Data for review:
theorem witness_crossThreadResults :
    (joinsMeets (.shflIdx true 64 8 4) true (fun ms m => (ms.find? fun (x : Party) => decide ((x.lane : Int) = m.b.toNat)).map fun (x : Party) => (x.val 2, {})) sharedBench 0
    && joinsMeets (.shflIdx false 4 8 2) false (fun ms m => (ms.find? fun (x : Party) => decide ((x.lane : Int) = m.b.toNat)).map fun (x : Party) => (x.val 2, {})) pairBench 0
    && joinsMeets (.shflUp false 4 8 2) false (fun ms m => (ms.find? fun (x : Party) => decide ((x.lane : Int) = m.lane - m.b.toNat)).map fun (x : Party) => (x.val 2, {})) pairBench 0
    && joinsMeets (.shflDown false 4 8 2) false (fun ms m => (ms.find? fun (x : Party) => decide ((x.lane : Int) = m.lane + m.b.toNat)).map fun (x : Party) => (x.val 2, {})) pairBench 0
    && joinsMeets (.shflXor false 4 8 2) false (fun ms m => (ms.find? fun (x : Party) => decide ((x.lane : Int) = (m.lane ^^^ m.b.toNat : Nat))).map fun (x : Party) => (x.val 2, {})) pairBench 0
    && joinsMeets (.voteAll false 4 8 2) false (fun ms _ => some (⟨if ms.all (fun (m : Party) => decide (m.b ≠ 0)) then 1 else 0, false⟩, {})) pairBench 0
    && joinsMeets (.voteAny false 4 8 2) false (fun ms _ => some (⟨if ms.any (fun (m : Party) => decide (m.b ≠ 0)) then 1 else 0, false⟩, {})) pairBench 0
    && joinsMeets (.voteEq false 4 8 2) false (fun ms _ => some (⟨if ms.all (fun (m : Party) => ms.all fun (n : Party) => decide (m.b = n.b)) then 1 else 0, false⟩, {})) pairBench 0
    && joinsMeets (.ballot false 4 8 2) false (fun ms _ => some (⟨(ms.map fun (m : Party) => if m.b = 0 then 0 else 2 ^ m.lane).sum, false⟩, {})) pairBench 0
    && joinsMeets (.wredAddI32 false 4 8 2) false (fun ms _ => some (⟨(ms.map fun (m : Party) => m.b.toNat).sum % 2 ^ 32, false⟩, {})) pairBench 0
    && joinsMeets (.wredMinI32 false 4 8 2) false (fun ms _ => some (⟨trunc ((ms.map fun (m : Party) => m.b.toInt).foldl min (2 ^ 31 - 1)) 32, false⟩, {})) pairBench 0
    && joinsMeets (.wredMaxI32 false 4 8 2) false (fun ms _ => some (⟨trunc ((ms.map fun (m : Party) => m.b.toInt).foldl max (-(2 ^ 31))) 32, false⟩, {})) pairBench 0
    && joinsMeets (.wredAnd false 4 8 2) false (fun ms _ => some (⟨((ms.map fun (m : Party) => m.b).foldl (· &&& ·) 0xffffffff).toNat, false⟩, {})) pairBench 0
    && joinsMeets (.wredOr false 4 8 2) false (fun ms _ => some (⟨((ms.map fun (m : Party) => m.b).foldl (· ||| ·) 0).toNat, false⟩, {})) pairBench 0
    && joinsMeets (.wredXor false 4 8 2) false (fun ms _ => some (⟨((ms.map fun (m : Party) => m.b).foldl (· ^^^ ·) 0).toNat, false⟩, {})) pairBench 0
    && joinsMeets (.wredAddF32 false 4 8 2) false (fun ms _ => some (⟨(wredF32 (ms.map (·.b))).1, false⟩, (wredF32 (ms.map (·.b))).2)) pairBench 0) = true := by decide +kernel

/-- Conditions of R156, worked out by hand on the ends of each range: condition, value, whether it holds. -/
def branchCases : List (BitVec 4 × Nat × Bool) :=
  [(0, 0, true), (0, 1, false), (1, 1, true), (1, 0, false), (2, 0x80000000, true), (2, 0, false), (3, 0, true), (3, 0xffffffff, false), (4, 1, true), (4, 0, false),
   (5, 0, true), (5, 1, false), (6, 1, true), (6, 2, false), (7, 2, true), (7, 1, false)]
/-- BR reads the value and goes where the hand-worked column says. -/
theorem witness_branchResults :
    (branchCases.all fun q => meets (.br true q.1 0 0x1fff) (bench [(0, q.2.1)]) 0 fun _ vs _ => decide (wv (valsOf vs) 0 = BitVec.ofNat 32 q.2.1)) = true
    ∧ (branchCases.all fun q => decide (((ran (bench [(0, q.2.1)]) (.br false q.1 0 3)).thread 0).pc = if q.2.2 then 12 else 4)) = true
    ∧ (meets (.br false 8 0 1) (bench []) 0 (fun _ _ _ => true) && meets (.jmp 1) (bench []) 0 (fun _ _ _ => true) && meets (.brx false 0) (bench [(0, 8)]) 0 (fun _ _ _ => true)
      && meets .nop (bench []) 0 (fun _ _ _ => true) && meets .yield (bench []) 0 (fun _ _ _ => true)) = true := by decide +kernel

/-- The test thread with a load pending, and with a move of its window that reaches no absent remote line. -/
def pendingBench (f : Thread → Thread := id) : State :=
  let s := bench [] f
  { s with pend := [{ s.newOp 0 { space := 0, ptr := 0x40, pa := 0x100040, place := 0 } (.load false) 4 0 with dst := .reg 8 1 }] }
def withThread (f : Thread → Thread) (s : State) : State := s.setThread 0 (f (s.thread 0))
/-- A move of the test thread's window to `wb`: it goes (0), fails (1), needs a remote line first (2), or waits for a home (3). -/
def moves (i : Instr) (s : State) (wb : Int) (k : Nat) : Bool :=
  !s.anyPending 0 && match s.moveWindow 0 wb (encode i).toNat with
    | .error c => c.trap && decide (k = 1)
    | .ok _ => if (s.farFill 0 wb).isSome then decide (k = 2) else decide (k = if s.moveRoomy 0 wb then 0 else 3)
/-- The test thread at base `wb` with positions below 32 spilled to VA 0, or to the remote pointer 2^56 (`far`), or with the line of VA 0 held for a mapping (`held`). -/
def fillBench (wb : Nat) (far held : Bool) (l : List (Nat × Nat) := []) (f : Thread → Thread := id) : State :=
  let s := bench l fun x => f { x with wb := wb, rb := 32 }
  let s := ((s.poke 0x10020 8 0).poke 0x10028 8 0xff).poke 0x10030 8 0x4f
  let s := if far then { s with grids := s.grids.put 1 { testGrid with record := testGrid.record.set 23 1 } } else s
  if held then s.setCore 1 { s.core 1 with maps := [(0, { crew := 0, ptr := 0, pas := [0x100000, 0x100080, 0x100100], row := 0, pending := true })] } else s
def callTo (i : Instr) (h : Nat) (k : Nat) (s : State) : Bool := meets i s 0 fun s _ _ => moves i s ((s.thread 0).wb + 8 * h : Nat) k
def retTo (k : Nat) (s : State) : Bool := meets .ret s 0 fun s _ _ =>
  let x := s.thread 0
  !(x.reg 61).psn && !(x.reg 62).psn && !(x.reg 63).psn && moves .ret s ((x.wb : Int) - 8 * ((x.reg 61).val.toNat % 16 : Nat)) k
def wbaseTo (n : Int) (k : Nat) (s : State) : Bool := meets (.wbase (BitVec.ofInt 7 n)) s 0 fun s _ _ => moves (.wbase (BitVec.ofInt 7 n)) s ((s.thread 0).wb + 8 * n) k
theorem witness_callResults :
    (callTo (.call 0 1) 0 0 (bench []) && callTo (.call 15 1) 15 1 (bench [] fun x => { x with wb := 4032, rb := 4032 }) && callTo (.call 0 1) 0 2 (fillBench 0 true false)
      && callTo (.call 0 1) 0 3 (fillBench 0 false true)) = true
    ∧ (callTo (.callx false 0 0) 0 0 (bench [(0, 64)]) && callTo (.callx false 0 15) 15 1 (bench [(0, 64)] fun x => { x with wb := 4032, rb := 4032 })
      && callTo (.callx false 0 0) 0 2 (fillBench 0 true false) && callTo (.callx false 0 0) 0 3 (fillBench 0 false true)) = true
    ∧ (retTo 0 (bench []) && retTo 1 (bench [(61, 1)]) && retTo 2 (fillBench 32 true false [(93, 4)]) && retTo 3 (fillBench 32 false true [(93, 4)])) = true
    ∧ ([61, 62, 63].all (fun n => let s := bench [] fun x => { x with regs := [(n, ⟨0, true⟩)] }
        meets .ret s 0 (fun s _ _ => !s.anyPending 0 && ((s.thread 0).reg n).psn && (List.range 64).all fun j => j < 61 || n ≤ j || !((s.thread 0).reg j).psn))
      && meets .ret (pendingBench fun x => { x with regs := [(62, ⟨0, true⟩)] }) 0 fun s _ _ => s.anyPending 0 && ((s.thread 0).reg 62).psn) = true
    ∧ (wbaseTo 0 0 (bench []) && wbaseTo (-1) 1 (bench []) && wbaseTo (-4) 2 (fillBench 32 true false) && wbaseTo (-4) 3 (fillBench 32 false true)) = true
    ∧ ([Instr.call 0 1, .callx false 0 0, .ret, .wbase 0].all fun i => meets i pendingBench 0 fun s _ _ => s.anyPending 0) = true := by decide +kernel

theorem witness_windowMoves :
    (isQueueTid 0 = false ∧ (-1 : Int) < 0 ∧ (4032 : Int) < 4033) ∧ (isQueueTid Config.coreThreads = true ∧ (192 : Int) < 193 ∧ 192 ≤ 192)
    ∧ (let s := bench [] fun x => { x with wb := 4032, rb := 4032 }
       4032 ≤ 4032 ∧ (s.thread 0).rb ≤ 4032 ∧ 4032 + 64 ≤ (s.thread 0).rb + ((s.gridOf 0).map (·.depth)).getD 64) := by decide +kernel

Task to complete: Copy out only the lines of the records above from the one with "8)]) 0 (fun _ _ _ => true)" through the one with "let x := s.thread 0", exactly as they stand, both included.

Result of this exercise:
    ∧ (meets (.br false 8 0 1) (bench []) 0 (fun _ _ _ => true) && meets (.jmp 1) (bench []) 0 (fun _ _ _ => true) && meets (.brx false 0) (bench [(0, 8)]) 0 (fun _ _ _ => true)
      && meets .nop (bench []) 0 (fun _ _ _ => true) && meets .yield (bench []) 0 (fun _ _ _ => true)) = true := by decide +kernel

/-- The test thread with a load pending, and with a move of its window that reaches no absent remote line. -/
def pendingBench (f : Thread → Thread := id) : State :=
  let s := bench [] f
  { s with pend := [{ s.newOp 0 { space := 0, ptr := 0x40, pa := 0x100040, place := 0 } (.load false) 4 0 with dst := .reg 8 1 }] }
def withThread (f : Thread → Thread) (s : State) : State := s.setThread 0 (f (s.thread 0))
/-- A move of the test thread's window to `wb`: it goes (0), fails (1), needs a remote line first (2), or waits for a home (3). -/
def moves (i : Instr) (s : State) (wb : Int) (k : Nat) : Bool :=
  !s.anyPending 0 && match s.moveWindow 0 wb (encode i).toNat with
    | .error c => c.trap && decide (k = 1)
    | .ok _ => if (s.farFill 0 wb).isSome then decide (k = 2) else decide (k = if s.moveRoomy 0 wb then 0 else 3)
/-- The test thread at base `wb` with positions below 32 spilled to VA 0, or to the remote pointer 2^56 (`far`), or with the line of VA 0 held for a mapping (`held`). -/
def fillBench (wb : Nat) (far held : Bool) (l : List (Nat × Nat) := []) (f : Thread → Thread := id) : State :=
  let s := bench l fun x => f { x with wb := wb, rb := 32 }
  let s := ((s.poke 0x10020 8 0).poke 0x10028 8 0xff).poke 0x10030 8 0x4f
  let s := if far then { s with grids := s.grids.put 1 { testGrid with record := testGrid.record.set 23 1 } } else s
  if held then s.setCore 1 { s.core 1 with maps := [(0, { crew := 0, ptr := 0, pas := [0x100000, 0x100080, 0x100100], row := 0, pending := true })] } else s
def callTo (i : Instr) (h : Nat) (k : Nat) (s : State) : Bool := meets i s 0 fun s _ _ => moves i s ((s.thread 0).wb + 8 * h : Nat) k
def retTo (k : Nat) (s : State) : Bool := meets .ret s 0 fun s _ _ =>
  let x := s.thread 0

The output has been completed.